Эвальд Ильенков - Спиноза (материалы к книге) - читать книгу онлайн бесплатно, автор Эвальд Ильенков

Здесь — в этих строках — Спиноза еще не «философ». В том смысле, что он еще не «переводит» свои наблюдения и раздумья на язык специально-философской терминологии. Зато он и понятен для каждого — и не знакомого с этой цеховой терминологией. Но уже здесь тихо зреют семена понятий его философии, ибо вообще эти семена прививаются только на почве внимательного и честного отношения к фактам, к реальности.

Посмотрим, однако, как, где и почему Спиноза оказался вынужденным — сначала для себя только, а потом и для всех других — выразить эти наблюдения через специальные понятия философии, через категории вроде «субстанции», «атрибута», «модуса», «бесконечности», «рассудка», «разума», «воли», «адекватности», «целого», «части» и т. д., и т. п.

Зачем это ему стало нужно?

Может быть, только для того, чтобы зашифровать свои взгляды, для того, чтобы, оставаясь непонятным, открыто, на «птичьем языке», говорить миру вещи, которые этот мир бы не потерпел, будь они высказаны на языке, всем и каждому понятном?

Такое толкование существует. Толкование, которое видит в специально философском «языке» лишь уловку, лишь военную хитрость, лишь желание спрятаться за непонятный жаргон, а в тех философских положениях, которые «непосредственно не понятны», — лишь замаскированную «ересь».

Сторонников такого толкования философского языка можно встретить во все века и в любом городе мира. Как правило, они принадлежат к числу тех самых «правоверных» последователей своего «учителя» (Моисея или Христа, Магомета или Будды — это совершенно безразлично), которые убеждены, что все проблемы мира, прошлого, настоящего и будущего, уже решены на страницах «Священного писания» и что поэтому дальнейшее «философствование» — это только «любомудрствование». Рассуждательство, излишнее в том случае, если оно подтверждает истины священного писания, и нетерпимо-вредное, когда оно нацелено на что-то иное.

Сторонники такой «интерпретации» философского языка и философских положений всегда требуют от философа прямого перевода его высказываний и терминов на тот язык, которым написано их собственное священное писание. И если при переводе получается знакомая им фраза из этого писания, они успокаиваются. Если же в переводе на их язык то или иное философское положение начинает звучать непривычно для их ушей, то они немедленно начинают беспокоиться и кричать о «подозрительном образе мыслей», об «уклонении философа» от единственно-правильного (по их, понятно, разумению) пути…

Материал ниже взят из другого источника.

-- ==== Sys2Proof/Tests/Slice0.lean ====
section
/-! SUPPORT. The model's own tests. Words are written out from spec/opcode_table.json and rule R115, steps from the vectors of
spec/95_test_vectors.md (named by their numbers TV<n>, TR<n>), and the rest from the rule a comment names; none from the model's
answer. The last part has, for every obligation with hypotheses, a witness that meets them. -/

namespace Sys2Proof.Tests

open Sys2Proof Sys2Proof.Machine

/-! ### Well-formedness -/

theorem test_wf_refuses_a_legal_byte_as_illegal : (Instr.illegal 0xA9#8).wf = false := by decide
theorem test_wf_refuses_brk_as_illegal : (Instr.illegal 0x00#8).wf = false := by decide
theorem test_wf_accepts_an_illegal_byte : (Instr.illegal 0x02#8).wf = true := by decide
theorem test_wf_accepts_an_instruction : (Instr.ldaAbx 0xFFFF#16).wf = true := by decide

/-! ### Decoding: a word of every row of the table, first byte lowest -/

theorem test_decode_adc :
    decodeTableWord 16 0x9069 = some (.adcImm 0x90#8) ∧
    decodeTableWord 16 0x9065 = some (.adcZp 0x90#8) ∧
    decodeTableWord 16 0x9075 = some (.adcZpx 0x90#8) ∧
    decodeTableWord 24 0x12346D = some (.adcAbs 0x1234#16) ∧
    decodeTableWord 24 0x12347D = some (.adcAbx 0x1234#16) ∧
    decodeTableWord 24 0x123479 = some (.adcAby 0x1234#16) ∧
    decodeTableWord 16 0x9061 = some (.adcIzx 0x90#8) ∧
    decodeTableWord 16 0x9071 = some (.adcIzy 0x90#8) := by decide

theorem test_decode_sbc :
    decodeTableWord 16 0x90E9 = some (.sbcImm 0x90#8) ∧
    decodeTableWord 16 0x90E5 = some (.sbcZp 0x90#8) ∧
    decodeTableWord 16 0x90F5 = some (.sbcZpx 0x90#8) ∧
    decodeTableWord 24 0x1234ED = some (.sbcAbs 0x1234#16) ∧
    decodeTableWord 24 0x1234FD = some (.sbcAbx 0x1234#16) ∧
    decodeTableWord 24 0x1234F9 = some (.sbcAby 0x1234#16) ∧
    decodeTableWord 16 0x90E1 = some (.sbcIzx 0x90#8) ∧
    decodeTableWord 16 0x90F1 = some (.sbcIzy 0x90#8) := by decide

theorem test_decode_and :
    decodeTableWord 16 0x9029 = some (.andImm 0x90#8) ∧
    decodeTableWord 16 0x9025 = some (.andZp 0x90#8) ∧
    decodeTableWord 16 0x9035 = some (.andZpx 0x90#8) ∧
    decodeTableWord 24 0x12342D = some (.andAbs 0x1234#16) ∧
    decodeTableWord 24 0x12343D = some (.andAbx 0x1234#16) ∧
    decodeTableWord 24 0x123439 = some (.andAby 0x1234#16) ∧
    decodeTableWord 16 0x9021 = some (.andIzx 0x90#8) ∧
    decodeTableWord 16 0x9031 = some (.andIzy 0x90#8) := by decide

theorem test_decode_ora :
    decodeTableWord 16 0x9009 = some (.oraImm 0x90#8) ∧
    decodeTableWord 16 0x9005 = some (.oraZp 0x90#8) ∧
    decodeTableWord 16 0x9015 = some (.oraZpx 0x90#8) ∧
    decodeTableWord 24 0x12340D = some (.oraAbs 0x1234#16) ∧
    decodeTableWord 24 0x12341D = some (.oraAbx 0x1234#16) ∧
    decodeTableWord 24 0x123419 = some (.oraAby 0x1234#16) ∧
    decodeTableWord 16 0x9001 = some (.oraIzx 0x90#8) ∧
    decodeTableWord 16 0x9011 = some (.oraIzy 0x90#8) := by decide

theorem test_decode_eor :
    decodeTableWord 16 0x9049 = some (.eorImm 0x90#8) ∧
    decodeTableWord 16 0x9045 = some (.eorZp 0x90#8) ∧
    decodeTableWord 16 0x9055 = some (.eorZpx 0x90#8) ∧
    decodeTableWord 24 0x12344D = some (.eorAbs 0x1234#16) ∧
    decodeTableWord 24 0x12345D = some (.eorAbx 0x1234#16) ∧
    decodeTableWord 24 0x123459 = some (.eorAby 0x1234#16) ∧
    decodeTableWord 16 0x9041 = some (.eorIzx 0x90#8) ∧
    decodeTableWord 16 0x9051 = some (.eorIzy 0x90#8) := by decide

theorem test_decode_asl :
    decodeTableWord 8 0x0A = some (.aslAcc) ∧
    decodeTableWord 16 0x9006 = some (.aslZp 0x90#8) ∧
    decodeTableWord 16 0x9016 = some (.aslZpx 0x90#8) ∧
    decodeTableWord 24 0x12340E = some (.aslAbs 0x1234#16) ∧
    decodeTableWord 24 0x12341E = some (.aslAbx 0x1234#16) := by decide

theorem test_decode_lsr :
    decodeTableWord 8 0x4A = some (.lsrAcc) ∧
    decodeTableWord 16 0x9046 = some (.lsrZp 0x90#8) ∧
    decodeTableWord 16 0x9056 = some (.lsrZpx 0x90#8) ∧
    decodeTableWord 24 0x12344E = some (.lsrAbs 0x1234#16) ∧
    decodeTableWord 24 0x12345E = some (.lsrAbx 0x1234#16) := by decide

theorem test_decode_rol :
    decodeTableWord 8 0x2A = some (.rolAcc) ∧
    decodeTableWord 16 0x9026 = some (.rolZp 0x90#8) ∧
    decodeTableWord 16 0x9036 = some (.rolZpx 0x90#8) ∧
    decodeTableWord 24 0x12342E = some (.rolAbs 0x1234#16) ∧
    decodeTableWord 24 0x12343E = some (.rolAbx 0x1234#16) := by decide

theorem test_decode_ror :
    decodeTableWord 8 0x6A = some (.rorAcc) ∧
    decodeTableWord 16 0x9066 = some (.rorZp 0x90#8) ∧
    decodeTableWord 16 0x9076 = some (.rorZpx 0x90#8) ∧
    decodeTableWord 24 0x12346E = some (.rorAbs 0x1234#16) ∧
    decodeTableWord 24 0x12347E = some (.rorAbx 0x1234#16) := by decide

theorem test_decode_cmp :
    decodeTableWord 16 0x90C9 = some (.cmpImm 0x90#8) ∧
    decodeTableWord 16 0x90C5 = some (.cmpZp 0x90#8) ∧
    decodeTableWord 16 0x90D5 = some (.cmpZpx 0x90#8) ∧
    decodeTableWord 24 0x1234CD = some (.cmpAbs 0x1234#16) ∧
    decodeTableWord 24 0x1234DD = some (.cmpAbx 0x1234#16) ∧
    decodeTableWord 24 0x1234D9 = some (.cmpAby 0x1234#16) ∧
    decodeTableWord 16 0x90C1 = some (.cmpIzx 0x90#8) ∧
    decodeTableWord 16 0x90D1 = some (.cmpIzy 0x90#8) := by decide

theorem test_decode_cpx :
    decodeTableWord 16 0x90E0 = some (.cpxImm 0x90#8) ∧
    decodeTableWord 16 0x90E4 = some (.cpxZp 0x90#8) ∧
    decodeTableWord 24 0x1234EC = some (.cpxAbs 0x1234#16) := by decide

theorem test_decode_cpy :
    decodeTableWord 16 0x90C0 = some (.cpyImm 0x90#8) ∧
    decodeTableWord 16 0x90C4 = some (.cpyZp 0x90#8) ∧
    decodeTableWord 24 0x1234CC = some (.cpyAbs 0x1234#16) := by decide

theorem test_decode_inc :
    decodeTableWord 16 0x90E6 = some (.incZp 0x90#8) ∧
    decodeTableWord 16 0x90F6 = some (.incZpx 0x90#8) ∧
    decodeTableWord 24 0x1234EE = some (.incAbs 0x1234#16) ∧
    decodeTableWord 24 0x1234FE = some (.incAbx 0x1234#16) := by decide

theorem test_decode_dec :
    decodeTableWord 16 0x90C6 = some (.decZp 0x90#8) ∧
    decodeTableWord 16 0x90D6 = some (.decZpx 0x90#8) ∧
    decodeTableWord 24 0x1234CE = some (.decAbs 0x1234#16) ∧
    decodeTableWord 24 0x1234DE = some (.decAbx 0x1234#16) := by decide

theorem test_decode_lda :
    decodeTableWord 16 0x90A9 = some (.ldaImm 0x90#8) ∧
    decodeTableWord 16 0x90A5 = some (.ldaZp 0x90#8) ∧
    decodeTableWord 16 0x90B5 = some (.ldaZpx 0x90#8) ∧
    decodeTableWord 24 0x1234AD = some (.ldaAbs 0x1234#16) ∧
    decodeTableWord 24 0x1234BD = some (.ldaAbx 0x1234#16) ∧
    decodeTableWord 24 0x1234B9 = some (.ldaAby 0x1234#16) ∧
    decodeTableWord 16 0x90A1 = some (.ldaIzx 0x90#8) ∧
    decodeTableWord 16 0x90B1 = some (.ldaIzy 0x90#8) := by decide

theorem test_decode_ldx :
    decodeTableWord 16 0x90A2 = some (.ldxImm 0x90#8) ∧
    decodeTableWord 16 0x90A6 = some (.ldxZp 0x90#8) ∧
    decodeTableWord 16 0x90B6 = some (.ldxZpy 0x90#8) ∧
    decodeTableWord 24 0x1234AE = some (.ldxAbs 0x1234#16) ∧
    decodeTableWord 24 0x1234BE = some (.ldxAby 0x1234#16) := by decide

theorem test_decode_ldy :
    decodeTableWord 16 0x90A0 = some (.ldyImm 0x90#8) ∧
    decodeTableWord 16 0x90A4 = some (.ldyZp 0x90#8) ∧
    decodeTableWord 16 0x90B4 = some (.ldyZpx 0x90#8) ∧
    decodeTableWord 24 0x1234AC = some (.ldyAbs 0x1234#16) ∧
    decodeTableWord 24 0x1234BC = some (.ldyAbx 0x1234#16) := by decide

theorem test_decode_sta :
    decodeTableWord 16 0x9085 = some (.staZp 0x90#8) ∧
    decodeTableWord 16 0x9095 = some (.staZpx 0x90#8) ∧
    decodeTableWord 24 0x12348D = some (.staAbs 0x1234#16) ∧
    decodeTableWord 24 0x12349D = some (.staAbx 0x1234#16) ∧
    decodeTableWord 24 0x123499 = some (.staAby 0x1234#16) ∧
    decodeTableWord 16 0x9081 = some (.staIzx 0x90#8) ∧
    decodeTableWord 16 0x9091 = some (.staIzy 0x90#8) := by decide

theorem test_decode_stx :
    decodeTableWord 16 0x9086 = some (.stxZp 0x90#8) ∧
    decodeTableWord 16 0x9096 = some (.stxZpy 0x90#8) ∧
    decodeTableWord 24 0x12348E = some (.stxAbs 0x1234#16) := by decide

theorem test_decode_sty :
    decodeTableWord 16 0x9084 = some (.styZp 0x90#8) ∧
    decodeTableWord 16 0x9094 = some (.styZpx 0x90#8) ∧
    decodeTableWord 24 0x12348C = some (.styAbs 0x1234#16) := by decide

theorem test_decode_branches :
    decodeTableWord 16 0x9090 = some (.bcc 0x90#8) ∧
    decodeTableWord 16 0x90B0 = some (.bcs 0x90#8) ∧
    decodeTableWord 16 0x90F0 = some (.beq 0x90#8) ∧
    decodeTableWord 16 0x90D0 = some (.bne 0x90#8) ∧
    decodeTableWord 16 0x9030 = some (.bmi 0x90#8) ∧
    decodeTableWord 16 0x9010 = some (.bpl 0x90#8) ∧
    decodeTableWord 16 0x9050 = some (.bvc 0x90#8) ∧
    decodeTableWord 16 0x9070 = some (.bvs 0x90#8) := by decide

theorem test_decode_stack :
    decodeTableWord 8 0x48 = some (.pha) ∧
    decodeTableWord 8 0x08 = some (.php) ∧
    decodeTableWord 8 0x68 = some (.pla) ∧
    decodeTableWord 8 0x28 = some (.plp) := by decide

theorem test_decode_control :
    decodeTableWord 24 0x12344C = some (.jmpAbs 0x1234#16) ∧
    decodeTableWord 24 0x12346C = some (.jmpInd 0x1234#16) ∧
    decodeTableWord 24 0x123420 = some (.jsr 0x1234#16) ∧
    decodeTableWord 8 0x60 = some (.rts) ∧
    decodeTableWord 16 0x0000 = some (.brk) ∧
    decodeTableWord 8 0x40 = some (.rti) := by decide

theorem test_decode_transfers :
    decodeTableWord 8 0xAA = some (.tax) ∧
    decodeTableWord 8 0xA8 = some (.tay) ∧
    decodeTableWord 8 0x8A = some (.txa) ∧
    decodeTableWord 8 0x98 = some (.tya) ∧
    decodeTableWord 8 0xBA = some (.tsx) ∧
    decodeTableWord 8 0x9A = some (.txs) ∧
    decodeTableWord 8 0xE8 = some (.inx) ∧
    decodeTableWord 8 0xC8 = some (.iny) ∧
    decodeTableWord 8 0xCA = some (.dex) ∧
    decodeTableWord 8 0x88 = some (.dey) := by decide

theorem test_decode_flags :
    decodeTableWord 8 0x18 = some (.clc) ∧
    decodeTableWord 8 0xD8 = some (.cld) ∧
    decodeTableWord 8 0x58 = some (.cli) ∧
    decodeTableWord 8 0xB8 = some (.clv) ∧
    decodeTableWord 8 0x38 = some (.sec) ∧
    decodeTableWord 8 0xF8 = some (.sed) ∧
    decodeTableWord 8 0x78 = some (.sei) ∧
    decodeTableWord 8 0xEA = some (.nop) := by decide

theorem test_decode_bit :
    decodeTableWord 16 0x9024 = some (.bitZp 0x90#8) ∧
    decodeTableWord 24 0x12342C = some (.bitAbs 0x1234#16) := by decide

/-- R117: bytes without a descriptor decode to the illegal-opcode instruction. -/
theorem test_decode_illegal : decodeTableWord 8 0x02 = some (.illegal 0x02#8) ∧ decodeTableWord 8 0x89 = some (.illegal 0x89#8) ∧
    decodeTableWord 8 0xFF = some (.illegal 0xFF#8) := by decide

/-- R101: an instruction cut short is no instruction. -/
theorem test_decode_truncated : (decode [0xAD#8, 0x34#8]).toOption = none ∧ (decode []).toOption = none := by decide

/-- R101, R121: the bytes an encoding consists of. -/
theorem test_encode : encode (.ldaAbs 0x1234#16) = [0xAD#8, 0x34#8, 0x12#8] ∧ encode .brk = [0x00#8, 0x00#8] ∧
    encode (.illegal 0x02#8) = [0x02#8] := by decide

/-! ### Steps: the vectors of spec/95_test_vectors.md -/

/-- The bytes placed from each address on, over the plain memory. -/
def placed (bytes : List (Nat × List Byte)) : List Host.Cell :=
  bytes.foldl (fun mem r => (r.2.foldl (fun acc b => (acc.1 + 1, Memory.write acc.2 acc.1 b)) (r.1, mem)).2) []

/-- A running core with the default parameters and no history. -/
def machine (a x y sp p : Byte) (pc : Word) (bytes : List (Nat × List Byte)) : State where
  a := a
  x := x
  y := y
  sp := sp
  pc := pc
  p := p
  runState := .running
  irqLine := false
  nmiPending := false
  bus := ⟨placed bytes, [], []⟩
  params := Params.default
  lastCycles := none
  freeCount := 0

/-- What a vector lists of a completed step. -/
structure Seen where
  a : Byte
  x : Byte
  y : Byte
  sp : Byte
  p : Byte
  pc : Word
  cycles : Nat
  accesses : List BusEvent
  deriving DecidableEq, Repr

def rd (addr : Word) (v : Byte) : BusEvent := .read addr v
def wr (addr : Word) (v : Byte) : BusEvent := .write addr v

def seen (s : State) : Option Seen :=
  match step s with
  | .next t =>
    t.lastCycles.map fun n =>
      { a := t.a, x := t.x, y := t.y, sp := t.sp, p := t.status, pc := t.pc, cycles := n
        accesses := (t.bus.history.reverse.drop (s.bus.history.length + 1)) }
  | .fault _ | .refused _ => none

/-- TV2: ADC binary, §8 example 2 (R150). -/
theorem test_tv2_adc : seen (machine 0x50 0x00 0x00 0xFF 0x20 0x0200 [(0x0200, [0x69#8, 0x50#8])]) =
    some ⟨0xA0, 0x00, 0x00, 0xFF, 0xE0, 0x0202, 2, [rd 0x0200 0x69, rd 0x0201 0x50]⟩ := by decide

/-- TV14: ADC decimal 79+00+1: V set (R151). -/
theorem test_tv14_adc : seen (machine 0x79 0x00 0x00 0xFF 0x29 0x0200 [(0x0200, [0x69#8, 0x00#8])]) =
    some ⟨0x80, 0x00, 0x00, 0xFF, 0xE8, 0x0202, 2, [rd 0x0200 0x69, rd 0x0201 0x00]⟩ := by decide

/-- TV8: ADC ABX page cross (+1 cycle) (R150). -/
theorem test_tv8_adc : seen (machine 0x01 0x10 0x00 0xFF 0x20 0x0200 [(0x0200, [0x7D#8, 0xF8#8, 0x30#8]), (0x3108, [0x02#8])]) =
    some ⟨0x03, 0x10, 0x00, 0xFF, 0x20, 0x0203, 5, [rd 0x0200 0x7D, rd 0x0201 0xF8, rd 0x0202 0x30, rd 0x3108 0x02]⟩ := by decide

/-- TV9: ADC IZY page cross (+1 cycle) (R150). -/
theorem test_tv9_adc : seen (machine 0x01 0x00 0x01 0xFF 0x20 0x0200 [(0x0200, [0x71#8, 0x40#8]), (0x0040, [0xFF#8, 0x30#8]), (0x3100, [0x03#8])]) =
    some ⟨0x04, 0x00, 0x01, 0xFF, 0x20, 0x0202, 6, [rd 0x0200 0x71, rd 0x0201 0x40, rd 0x0040 0xFF, rd 0x0041 0x30, rd 0x3100 0x03]⟩ := by decide

/-- TV21: SBC 7F-FF overflow (R152). -/
theorem test_tv21_sbc : seen (machine 0x7F 0x00 0x00 0xFF 0x21 0x0200 [(0x0200, [0xE9#8, 0xFF#8])]) =
    some ⟨0x80, 0x00, 0x00, 0xFF, 0xE0, 0x0202, 2, [rd 0x0200 0xE9, rd 0x0201 0xFF]⟩ := by decide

Мы должны успокоить читателя. Спиноза стал выражать свои наблюдения и выводы на языке философии вовсе не для того, чтобы «скрыть» свои еретические мысли. Наоборот, для того, чтобы сделать их предельно явными и для самого себя, и для других. Он осуществил «перевод» своих наблюдений с языка «реальной жизни» — на «язык философии» только потому, что у человечества вообще нет другого способа увидеть в фактах то, что не видно невооруженному глазу, то, что остается невидимым для простого и немудреного «здравого смысла».

Хотя этот «здравый смысл» и остается исходной точкой для самого высокого философствования. В понятиях философии окружающий мир и факты этого мира открываются иными, нежели для простого здравого смысла и его понятий. Иными — в смысле более глубоко, более всесторонне и ясно познанными. А не в том смысле, что философия видит какие-то совсем другие вещи и факты, нежели любой здравомыслящий человек.

Так что философ прежде чем стать философом, должен быть сначала зорким, честным и здравомыслящим человеком. Человеком, который способен ясно различать слова и поступки, чтобы затем судить, где эти слова с поступками согласуются, а где — нет. Иного пути в высшие этажи философского мышления не существует.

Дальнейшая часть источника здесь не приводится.